The group is enthusiastic about mayor-elect Eric Adams, particularly his support for bringing former prisoners into union jobs, that’s he’s a union member, and that he’s a former police officer who knows what it’s like to get beaten up by cops when he was a teenager.

“When he sat down with us, he understood our vision,” says Smith. “He gave us a seat at the table, he listened to what we had to say.”

“If you want to take the cold steel of a gun out of someone’s hand, then put the steel of a hammer in their hand, and let them be on the job site,” Adams told a rally organized by Local 79 in the Bronx in August. “Good middle class jobs, that’s the best crime-fighting tool you can ever get.” 

Smith also praises current Local 79 business manager Mike Prohaska for breaking down racial barriers within the union. When Prohaska sent him to a job at the Manhattanville projects on Harlem’s west side, he says, it made him “the youngest Afro-American worker ever sent to a long-term job.” Those steady, secure assignments had been mainly reserved for whites.

The murder of George Floyd “basically took the skirt off everything,” Smith says, showing that systemic racism “has to be removed.” That includes looking at the racial impact of the city’s rezoning programs, in which working class Black and Latino neighborhoods, mostly in the outer boroughs, are rezoned for luxury housing, which is supposed to subsidize a percentage of the apartments built to be affordable. 
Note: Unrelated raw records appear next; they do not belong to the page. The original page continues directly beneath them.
/-- The hypotheses of `Obligations.TheTimeBaseFollowsItsReference` are met (part 3). -/
theorem witness_TheTimeBaseFollowsItsReference_3 :
    ((syncPaced runS.dev && syncCadence runS.dev) = false) ∧
    (syncPaced (pacedS {} [(0x05000003, 1)]).dev = true ∧ syncCadence (pacedS {} [(0x05000003, 1)]).dev = true ∧ syncTenant (pacedS
      {} [(0x05000003, 1)]).dev = (0 : TenantId).val ∧ ((pacedS {} [(0x05000003, 1)]).dev.tenant (0 : TenantId)).run = some pacedR ∧
      pacedR.begun = true ∧ (pacedS {} [(0x05000003, 1)]).dev.time.pulseEnd = none) ∧
    (runS.dev.time.pulseEnd = none) ∧
    ((pacedS { pulseEnd := some 77 } []).dev.time.pulseEnd = some (77 : Nat)) := by
  refine ⟨?_, ?_, ?_, ?_⟩ <;> decide +kernel

/-- The hypotheses of `Obligations.ResetsClearTheModuleAndTheRomBootsIt` are met (part 1). -/
theorem witness_ResetsClearTheModuleAndTheRomBootsIt_1 :
    ((world live).dev.pins.vin = true) ∧
    ((world offD).dev.pins.vin = false ∧ false = false) ∧
    ((world offD).dev.pins.vin = false ∧ true = true) ∧
    ((world offD).dev.pins.vin = false) ∧
    ((world live).dev.pins.vin = true) ∧
    ((((49 : Nat) < 50 ∨ (world live).dev.pins.resetL = false))) := by
  refine ⟨?_, ?_, ?_, ?_, ?_, ?_⟩ <;> decide +kernel

/-- The hypotheses of `Obligations.ResetsClearTheModuleAndTheRomBootsIt` are met (part 2). -/
theorem witness_ResetsClearTheModuleAndTheRomBootsIt_2 :
    (50 ≤ (50 : Nat) ∧ (world live).dev.pins.resetL = true ∧ (world live).dev.pins.vin = true) ∧
    ((((49 : Nat) < 50 ∨ runS.dev.pins.resetL = true))) ∧
    (50 ≤ (50 : Nat) ∧ runS.dev.pins.resetL = false ∧ (runS.dev.pins.vin && runS.dev.boot.inReset) = false) ∧
    (50 ≤ (50 : Nat) ∧ State.reset.dev.pins.resetL = false ∧ State.reset.dev.pins.vin = true ∧ State.reset.dev.boot.inReset = true) ∧
    (runS.dev.gutter.resetDue = none) ∧
    ((dueD live).dev.gutter.resetDue = some 10000 ∧ (dueD live).dev.pins.resetL = true) := by
  refine ⟨?_, ?_, ?_, ?_, ?_, ?_⟩ <;> decide +kernel

/-- The hypotheses of `Obligations.ResetsClearTheModuleAndTheRomBootsIt` are met (part 3). -/
theorem witness_ResetsClearTheModuleAndTheRomBootsIt_3 :
    ((dueD runD).dev.gutter.resetDue = some 10000 ∧ (dueD runD).dev.pins.resetL = false) ∧
    (((runS.dev.clocks.holdover = none ∨ runS.dev.clocks.refclk = true))) ∧
    ((holdS live).dev.clocks.holdover = some 9 ∧ (holdS live).dev.clocks.refclk = false ∧ (holdS live).dev.pins.resetL = true) := by
  refine ⟨?_, ?_, ?_⟩ <;> decide +kernel

/-- The hypotheses of `Obligations.AStartRunsThroughStageOneToTheMainFirmware` are met (part 1). -/
theorem witness_AStartRunsThroughStageOneToTheMainFirmware_1 :
    (((runS.dev.boot.romReady = false ∨ runS.dev.boot.kettleRestarting = true ∨ runS.dev.clocks.refclk = false ∨
      runS.dev.clocks.locked = false ∨ runS.dev.boot.tripHold = true))) ∧
    (romS.dev.boot.romReady = true ∧ romS.dev.boot.kettleRestarting = false ∧ romS.dev.clocks.refclk = true ∧ romS.dev.clocks.locked
      = true ∧ romS.dev.boot.tripHold = false) ∧
    (((runS.dev.boot.stage ≠ .stage1 ∨ runS.dev.boot.kettleRestarting = true))) ∧
    ((world (bootD { inReset := false, stage := .stage1 })).dev.boot.stage = .stage1 ∧ (world (bootD
      { inReset := false, stage := .stage1 })).dev.boot.kettleRestarting = false) ∧
    ((((world (bootD { inReset := false, stage := .main, mbxReady := true, startComplete := true })).dev.boot.stage ≠ .main ∨ (world
      (bootD { inReset := false, stage := .main, mbxReady := true, startComplete := true })).dev.boot.mbxReady = false ∨ (world
      (bootD { inReset := false, stage := .main, mbxReady := true, startComplete := true })).dev.boot.startComplete = true))) ∧
    ((world live).dev.boot.stage = .main ∧ (world live).dev.boot.mbxReady = true ∧ (world live).dev.boot.startComplete = false) := by
  refine ⟨?_, ?_, ?_, ?_, ?_, ?_⟩ <;> decide +kernel

/-- The hypotheses of `Obligations.AStartRunsThroughStageOneToTheMainFirmware` are met (part 2). -/
theorem witness_AStartRunsThroughStageOneToTheMainFirmware_2 :
    (runS.dev.boot.kettleRestarting = false) ∧
    ((world (bootD { restartB with noSlot := true })).dev.boot.kettleRestarting = true ∧ (world (bootD
      { restartB with noSlot := true })).dev.boot.noSlot = true ∧ (world (bootD { restartB with noSlot := true })).dev.pins.resetL =
      true) ∧
    ((world (bootD restartB)).dev.boot.kettleRestarting = true ∧ (world (bootD restartB)).dev.boot.noSlot = false ∧ (world (bootD
      restartB)).dev.boot.stage = .rom ∧ (world (bootD restartB)).dev.boot.romReady = false) := by
  refine ⟨?_, ?_, ?_⟩ <;> decide +kernel

/-- The hypotheses of `Obligations.TheBackupDomainRunsOnItsCell` are met. -/
theorem witness_TheBackupDomainRunsOnItsCell :
    (((runS.dev.pins.vin = true ∨ runS.dev.backup.lost = true))) ∧
    (coldS.dev.pins.vin = false ∧ coldS.dev.backup.lost = false) ∧
    (runS.dev.pins.vin = true) ∧
    (coldS.dev.pins.vin = false) ∧
    (((coldS.dev.pins.vin = false ∨ coldS.dev.boot.part ≠ 0))) ∧
    (runS.dev.pins.vin = true ∧ runS.dev.boot.part = 0) := by
  refine ⟨?_, ?_, ?_, ?_, ?_, ?_⟩ <;> decide +kernel

/-- The hypotheses of `Obligations.SingleReportsReachTheirClass` are met. -/
theorem witness_SingleReportsReachTheirClass :
    ((((.kettleWdt : Instr) = .kettleWdt ∧ (52 : SourceId) = 52 ∨ (.kettleWdt : Instr) = .kettleLockstep ∧ (52 : SourceId) = 53)) ∧
      guttS.dev.gutter.initDone = true ∧ srcEnabled guttS.dev (52 : SourceId).val = true ∧ shadowed guttS.dev (52 : SourceId).val 0
      = false ∧ gutterEn guttS.dev = true ∧ 3 ≤ srcLevel guttS.dev (52 : SourceId).val) := by
  decide +kernel

/-- The hypotheses of `Obligations.TheClocksFollowTheReferenceAndTheDivisor` are met. -/
theorem witness_TheClocksFollowTheReferenceAndTheDivisor :
    (runS.dev.clocks.pending = none) ∧
    ((world { runD with clocks := { runD.clocks with pending := some 7 } }).dev.clocks.pending = some 7) := by
  refine ⟨?_, ?_⟩ <;> decide +kernel

/-- The hypotheses of `Obligations.TemperatureAndPowerThrottleTheGrid` are met (part 1). -/
theorem witness_TemperatureAndPowerThrottleTheGrid_1 :
    ((world offD).dev.pins.vin = false) ∧
    (runS.dev.pins.vin = true) ∧
    ((world offD).dev.pins.vin = false) ∧
    ((world live).dev.pins.vin = true) ∧
    (((riseAt runS.dev = none ∨ 2 ≤ runS.dev.clocks.throttle))) ∧
    (riseAt hotS.dev = some 100000007 ∧ hotS.dev.clocks.throttle < 2) := by
  refine ⟨?_, ?_, ?_, ?_, ?_, ?_⟩ <;> decide +kernel

/-- The hypotheses of `Obligations.TemperatureAndPowerThrottleTheGrid` are met (part 2). -/
theorem witness_TemperatureAndPowerThrottleTheGrid_2 :
    (((runS.dev.clocks.coolSince = none ∨ runS.dev.clocks.throttle = 0 ∨ limiterAllows runS.dev = false))) ∧
    (hotS.dev.clocks.coolSince = some 0 ∧ 0 < hotS.dev.clocks.throttle ∧ limiterAllows hotS.dev = true) := by
  refine ⟨?_, ?_⟩ <;> decide +kernel

/-- The hypotheses of `Obligations.PowerStatesAreEnteredAndLeft` are met (part 1). -/
theorem witness_PowerStatesAreEnteredAndLeft_1 :
    (Served (entry 8 0xA0 [17]) (world up).dev ∧ (let n := field ((entry 8 0xA0 [17]).w 1) 0 5; 16 < n)) ∧
    (Served (entry 8 0xA0 [0]) (powS { plan := [5] }).dev ∧ (let n := field ((entry 8 0xA0 [0]).w 1) 0 5; n = 0)) ∧
    (Served (stored (entry 8 0xA0 [2, 0x1000, 1]) (leBytes 8 9 ++ leBytes 8 3)) (world up).dev ∧
      (let n := field ((stored (entry 8 0xA0 [2, 0x1000, 1]) (leBytes 8 9 ++ leBytes 8 3)).w 1) 0 5; 0 < n) ∧
      (let n := field ((stored (entry 8 0xA0 [2, 0x1000, 1]) (leBytes 8 9 ++ leBytes 8 3)).w 1) 0 5; n ≤ 16) ∧
      (let n := field ((stored (entry 8 0xA0 [2, 0x1000, 1]) (leBytes 8 9 ++ leBytes 8 3)).w 1) 0 5; field ((stored (entry 8 0xA0 [2, 0x1000, 1]) (leBytes 8 9 ++ leBytes 8 3)).w 3) 0 16 ≤ 4096)
      ∧
      (let n := field ((stored (entry 8 0xA0 [2, 0x1000, 1]) (leBytes 8 9 ++ leBytes 8 3)).w 1) 0 5; (stored (entry 8 0xA0 [2, 0x1000, 1]) (leBytes 8 9 ++ leBytes 8 3)).readBuf 3 (8 * n) = .ok (leBytes 8 9 ++ leBytes 8 3))) ∧
    (Served (entry 8 0xA1 [0]) (world (tens {})).dev ∧ (entry 8 0xA1 [0]).opcode = 0xA1 ∧ ((∀ x ∈ ((world (tens {})).dev.mb (entry 8
      0xA1 [0]).mbx).started, x.call.opcode ≠ 0xA1)) ∧ allTenants.any (world (tens {})).dev.inStep = false) ∧
    (Served (entry 8 0xA1 [0]) runS.dev ∧ (entry 8 0xA1 [0]).opcode = 0xA1 ∧ ((∀ x ∈ (runS.dev.mb (entry 8 0xA1 [0]).mbx).started,
      x.call.opcode ≠ 0xA1)) ∧ allTenants.any runS.dev.inStep = true) ∧
    ((let may := (powS {}).dev.boot.stage = .main ∧ awake (powS {}).dev = true ∧ (powS {}).dev.power.idleSince = none ∧ mustRun (powS {}).dev = false ∧ false = false; may)) := by
  unfold Served
  refine ⟨?_, ?_, ?_, ?_, ?_, ?_⟩ <;> decide +kernel

/-- The hypotheses of `Obligations.PowerStatesAreEnteredAndLeft` are met (part 2). -/
theorem witness_PowerStatesAreEnteredAndLeft_2 :
    ((let may := (powS {}).dev.boot.stage = .main ∧ awake (powS {}).dev = true ∧ (powS {}).dev.power.idleSince = none ∧ mustRun (powS {}).dev = false ∧ true = false; ¬may)) ∧
    ((((powS {}).dev.power.entering = none ∨ (powS {}).dev.power.idleSince = none))) ∧
    ((powS { entering := some .gate, idleSince := some 5 }).dev.power.entering = some PState.gate ∧ (powS
      { entering := some .gate, idleSince := some 5 }).dev.power.idleSince = some 5) ∧
    (nextEvent (powS {}).dev = none) ∧
    (nextEvent (powS { state := .gate, plan := [900000000] }).dev = some 900000000 ∧ (powS
      { state := .gate, plan := [900000000] }).dev.power.waking = none ∧
      (let p := (powS { state := .gate, plan := [900000000] }).dev.power.entering.getD (powS { state := .gate, plan := [900000000] }).dev.power.state; p ≠ .run)
      ∧
      (let p := (powS { state := .gate, plan := [900000000] }).dev.power.entering.getD (powS { state := .gate, plan := [900000000] }).dev.power.state; p ≠ .backup)) ∧
    (triggers (powS { state := .dark }).dev ((.doorbell false) : WakeCause) = false) := by
  refine ⟨?_, ?_, ?_, ?_, ?_, ?_⟩ <;> decide +kernel

/-- The hypotheses of `Obligations.PowerStatesAreEnteredAndLeft` are met (part 3). -/
theorem witness_PowerStatesAreEnteredAndLeft_3 :
    (triggers (powS { state := .park, idleSince := some 0 }).dev (.kettle : WakeCause) = true) ∧
    ((powS {}).dev.power.waking = none) ∧
    ((powS { state := .dark, waking := some (.dark, 9) }).dev.power.waking = some (PState.dark, 9)) ∧
    ((powS {}).dev.power.plan = []) ∧
    ((powS { plan := [5, 6] }).dev.power.plan = 5 :: [6]) := by
  refine ⟨?_, ?_, ?_, ?_, ?_⟩ <;> decide +kernel

/-- The hypotheses of `Obligations.LinksAttestationAndTheDebugPortAnswer` are met (part 1). -/
theorem witness_LinksAttestationAndTheDebugPortAnswer_1 :
    (runS.dev.host.endpointReady = false) ∧
    (spdmS.dev.host.endpointReady = true) ∧
    (((runS.dev.boot.inReset = true ∨ runS.dev.host.endpointReady = false))) ∧
    (spdmS.dev.boot.inReset = false ∧ spdmS.dev.host.endpointReady = true ∧ (.digests : SpdmRequest) = .digests) ∧
    (spdmS.dev.boot.inReset = false ∧ spdmS.dev.host.endpointReady = true ∧ ((.certificate 0 16) : SpdmRequest) = .certificate 0 16) ∧
    (spdmS.dev.boot.inReset = false ∧ spdmS.dev.host.endpointReady = true ∧ ((.measurement 1) : SpdmRequest) = .measurement 1 ∧
      measurement spdmS.dev 1 = some ((measurement spdmS.dev 1).getD [])) := ⟨by decide +kernel,
    by decide +kernel,
    by decide +kernel,
    by decide +kernel,
    by decide +kernel,
    ⟨by decide +kernel, by decide +kernel, by decide +kernel, rfl⟩⟩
Williamson is passionate about expanding vocational education so it starts in junior high school, to create “a pipeline to all the construction apprenticeship programs.”

“We know we have a W.E.B. du Bois, but we also have to educate the Booker T. Washingtons,” says Smith. “Some people are good with their hands. They’re not academic.”

“We’ve got to put people to work,” says Williamson.